> MATERIAL FOR THIS EXERCISE:
/-- R70: the escaped form of a payload, and what it contains: the last clause says that every `}` of it stands first
in a pair. -/
def Obligations.EscapedPayloadIsClean : Prop :=
  ∀ payload : Bytes,
    esc payload = payload.flatMap (fun b =>
      if b = 0x24 ∨ b = 0x23 ∨ b = 0x7d ∨ b = 0x2a then [0x7d, b ^^^ 0x20] else [b]) ∧
    payload.length ≤ (esc payload).length ∧ (esc payload).length ≤ 2 * payload.length ∧
    0x24 ∉ esc payload ∧ 0x23 ∉ esc payload ∧ 0x2a ∉ esc payload ∧
    decodeWirePayload (esc payload) = some (payload.map fun b =>
      if b = 0x24 ∨ b = 0x23 ∨ b = 0x7d ∨ b = 0x2a then .wpEscapePair (b ^^^ 0x20) else .wpLiteral b)

/-- R73: what the receiver sums over an escaped payload is what the transmitter summed over the payload, and the
payload comes back. Basis: the spec's own D5, D9, D10 (entries 105, 109, 110). -/
def Obligations.EscapedPayloadReadsBack : Prop :=
  ∀ payload : Bytes, ∃ tokens,
    tokenize (esc payload) = some tokens ∧ tokSum tokens = sum8 payload ∧ expand tokens = some payload

/-- R146, R203, R204: a frame holds the BREAK byte exactly when its payload holds 0x03 or `#`. Basis: the spec's own
D6 (entry 106) and an inference the spec marks as its own. -/
def Obligations.FrameHoldsBreakByteIff : Prop :=
  ∀ (payload : Bytes) (notif : Bool), 0x03 ∈ frame payload notif ↔ 0x03 ∈ payload ∨ 0x23 ∈ payload

/-- R146, from every state that scans with an empty slot (the reset state among them, and a block that waits for its
own acknowledgment, R161): the bytes of `Frame(P, notif)` deliver exactly `P`, with one `+` for a packet in ack mode.
Basis: the spec's own D3, D5, D15, D25 (entries 103, 105, 115, 125) and an inference the spec marks as its own. -/
def Obligations.FrameRoundTrip : Prop :=
  ∀ (s : State) (payload : Bytes) (notif : Bool) (rest : List Input),
    s.fatal = .none → s.rxState = .scanForStart → s.pktValid = false →
    capAdmits s.params.maxPayload payload.length = true →
    (capAdmits s.params.maxWire (esc payload).length = true ∨
      capAdmits s.params.maxWire (2 * payload.length) = true) →
    s.inputs = (frame payload notif).map .rxByte ++ rest →
    ∃ t, run (frame payload notif).length s = .next t ∧
      t.inputs = rest ∧ t.pktValid = true ∧ t.pktPayload = payload ∧ t.pktNotif = notif ∧
      t.txOut = s.txOut ++ (if notif = false ∧ s.noack = false then [0x2b] else []) ∧
      t.brk = (s.brk || decide (0x03 ∈ frame payload notif)) ∧ t.rxState = .scanForStart ∧ t.raised = s.raised

/-- R214 (i): a good packet frame received in ack mode with an empty slot, with one bit of either checksum character
changed, is rejected with one `-`. Basis: the spec's own D6 (entry 106) and an inference the spec marks as its own. -/
def Obligations.CorruptedChecksumBitIsCaught : Prop :=
  ∀ (s : State) (b : Byte) (k : Nat), k < 8 → s.fatal = .none → s.rxState = .readChecksum → s.ckCnt = true →
    s.pktValid = false → s.rxNotif = false → s.noack = false → validPayload { s with ckLo := b } ≠ none →
    (∃ t, exec (.rxbChecksumLo (b ^^^ BitVec.twoPow 8 k)) s = .next t ∧
      t.pktValid = false ∧ t.txOut = s.txOut ++ [0x2d] ∧ t.raised = s.raised ++ [.checksumMismatch]) ∧
    ∃ t, exec (.rxbChecksumLo b) { s with ckHi := s.ckHi ^^^ BitVec.twoPow 8 k } = .next t ∧
      t.pktValid = false ∧ t.txOut = s.txOut ++ [0x2d] ∧ t.raised = s.raised ++ [.checksumMismatch]

/-- R214 (ii): a good packet frame fed whole, with one bit of one wire-payload byte changed, is rejected with one `-`,
when there is no `}` before or after the change and the change creates no `#`. Basis: the spec's own D5 (entry 105)
and an inference the spec marks as its own. -/
def Obligations.CorruptedPayloadBitIsCaught : Prop :=
  ∀ (s : State) (wire : Bytes) (hi lo : Byte) (j k : Nat) (rest : List Input), k < 8 → j < wire.length →
    s.fatal = .none → s.rxState = .scanForStart → s.pktValid = false → s.noack = false →
    capAdmits s.params.maxWire wire.length = true →
    validPayload { s with acc := wire, accOvf := false, ckHi := hi, ckLo := lo } ≠ none →
    0x23 ∉ wire → 0x7d ∉ wire →
    0x23 ∉ wire.modify j (· ^^^ BitVec.twoPow 8 k) → 0x7d ∉ wire.modify j (· ^^^ BitVec.twoPow 8 k) →
    s.inputs = ([0x24] ++ wire.modify j (· ^^^ BitVec.twoPow 8 k) ++ [0x23, hi, lo]).map .rxByte ++ rest →
    ∃ t, run (wire.length + 4) s = .next t ∧
      t.inputs = rest ∧ t.pktValid = false ∧ t.txOut = s.txOut ++ [0x2d] ∧
      t.raised = s.raised ++ [.checksumMismatch] ∧ t.rxState = .scanForStart

/-- R214 (a), (b), (c) and `90_conflicts.md` C2: three single flipped bits that are not caught: `$Ac41#09` with the
`c` become a `#`, the frame of `=*` with the `=` become an escape prefix, and a `$` become a `%`. Basis: an inference
the spec marks as its own. -/
def Obligations.SomeCorruptionIsNotCaught : Prop :=
  ∀ (reliable : Bool) (retries : Nat), ∀ start, start = State.start ⟨reliable, retries, .inf, .inf⟩ →
    (∃ t, run 8 { start with inputs := [0x24, 0x41, 0x63 ^^^ 0x40, 0x34, 0x31, 0x23, 0x30, 0x39].map .rxByte } = .next t ∧
      t.pktValid = true ∧ t.pktPayload = [0x41] ∧ t.txOut = [0x2b]) ∧
    (∃ t, run 7 { start with inputs := [0x24, 0x3d ^^^ 0x40, 0x7d, 0x0a, 0x23, 0x36, 0x37].map .rxByte } = .next t ∧
      t.pktValid = true ∧ t.pktPayload = [0x5d, 0x0a] ∧ t.txOut = [0x2b]) ∧
    ∃ t, run 8 { start with inputs := [0x24 ^^^ 0x01, 0x6d, 0x30, 0x2c, 0x34, 0x23, 0x66, 0x64].map .rxByte } = .next t ∧
      t.pktValid = true ∧ t.pktNotif = true ∧ t.txOut = []

/-! ## The host commands -/

/-- R130: the answer of `AVAILABLE`, or its wait. Basis: the spec's own D1, D18 (entries 101, 118). -/
def Obligations.AvailableAnswersOrWaits : Prop :=
  ∀ (s : State) (block : Bool), s.hostState = .idle →
    (s.pktValid = true → exec (.available block) s = .next { s with resp := some (.bool true) }) ∧
    (s.pktValid = false → block = false ∨ s.fatal ≠ .none →
      exec (.available block) s = .next { s with resp := some (.bool false) }) ∧
    (s.pktValid = false → block = true → s.fatal = .none →
      exec (.available block) s = .next { s with resp := none, hostState := .waitAvail })

/-- R182: `RCV` with no packet ready is the error, and nothing else changes (`raised` is the model's own record, entry
9). Basis: the spec's own D18 (entry 118). -/
def Obligations.RcvWithoutPacketIsAnError : Prop :=
  ∀ s : State, s.hostState = .idle → s.pktValid = false →
    exec .rcv s = .next { s with
      resp := some (.error .protocolStateError), raised := s.raised ++ [.protocolStateError] }

/-- R131: `RCV` returns the packet and empties the slot, when no frame is held. Basis: the spec's own D13, D18
(entries 113, 118). -/
def Obligations.RcvTakesThePacket : Prop :=
  ∀ s : State, s.hostState = .idle → s.pktValid = true → s.rxState ≠ .validate →
    exec .rcv s = .next { s with
      resp := some (.packet s.pktPayload s.pktNotif), pktValid := false, pktPayload := [], pktNotif := false }

/-- R131, R111, R187 item 4: `RCV` returns the old packet and judges the held frame in the same step, with the values
`noack` and `fatal` have then. Basis: the spec's own D13, D18, D28, D35 (entries 113, 118, 128, 135). -/
def Obligations.RcvReleasesTheHeldFrame : Prop :=
  ∀ s : State, s.hostState = .idle → s.pktValid = true → s.rxState = .validate →
    (∀ payload, validPayload s = some payload →
      exec .rcv s = .next { s with
        resp := some (.packet s.pktPayload s.pktNotif)
        pktValid := true, pktPayload := payload, pktNotif := s.rxNotif
        txOut := s.txOut ++ (if s.rxNotif = false ∧ s.noack = false ∧ s.fatal = .none then [0x2b] else [])
        acc := [], accOvf := false, rxNotif := false, ckHi := 0x00, ckLo := 0x00, rxState := .scanForStart }) ∧
    (validPayload s = none →
      exec .rcv s = .next { s with
        resp := some (.packet s.pktPayload s.pktNotif)
        pktValid := false, pktPayload := [], pktNotif := false
        txOut := s.txOut ++ (if s.rxNotif = false ∧ s.noack = false ∧ s.fatal = .none then [0x2d] else [])
        raised := s.raised ++ [.checksumMismatch]
        acc := [], accOvf := false, rxNotif := false, ckHi := 0x00, ckLo := 0x00, rxState := .scanForStart })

> ASSIGNED TASK: Above are the entries. Output exactly the lines beginning with the line that has "retries, .inf, .inf⟩ →" and ending with the line that has "t.pktValid = true ∧ t.pktPayload = [0x5d, 0x0a]".

> ANSWER TO THIS EXERCISE:
  ∀ (reliable : Bool) (retries : Nat), ∀ start, start = State.start ⟨reliable, retries, .inf, .inf⟩ →
    (∃ t, run 8 { start with inputs := [0x24, 0x41, 0x63 ^^^ 0x40, 0x34, 0x31, 0x23, 0x30, 0x39].map .rxByte } = .next t ∧
      t.pktValid = true ∧ t.pktPayload = [0x41] ∧ t.txOut = [0x2b]) ∧
    (∃ t, run 7 { start with inputs := [0x24, 0x3d ^^^ 0x40, 0x7d, 0x0a, 0x23, 0x36, 0x37].map .rxByte } = .next t ∧
      t.pktValid = true ∧ t.pktPayload = [0x5d, 0x0a] ∧ t.txOut = [0x2b]) ∧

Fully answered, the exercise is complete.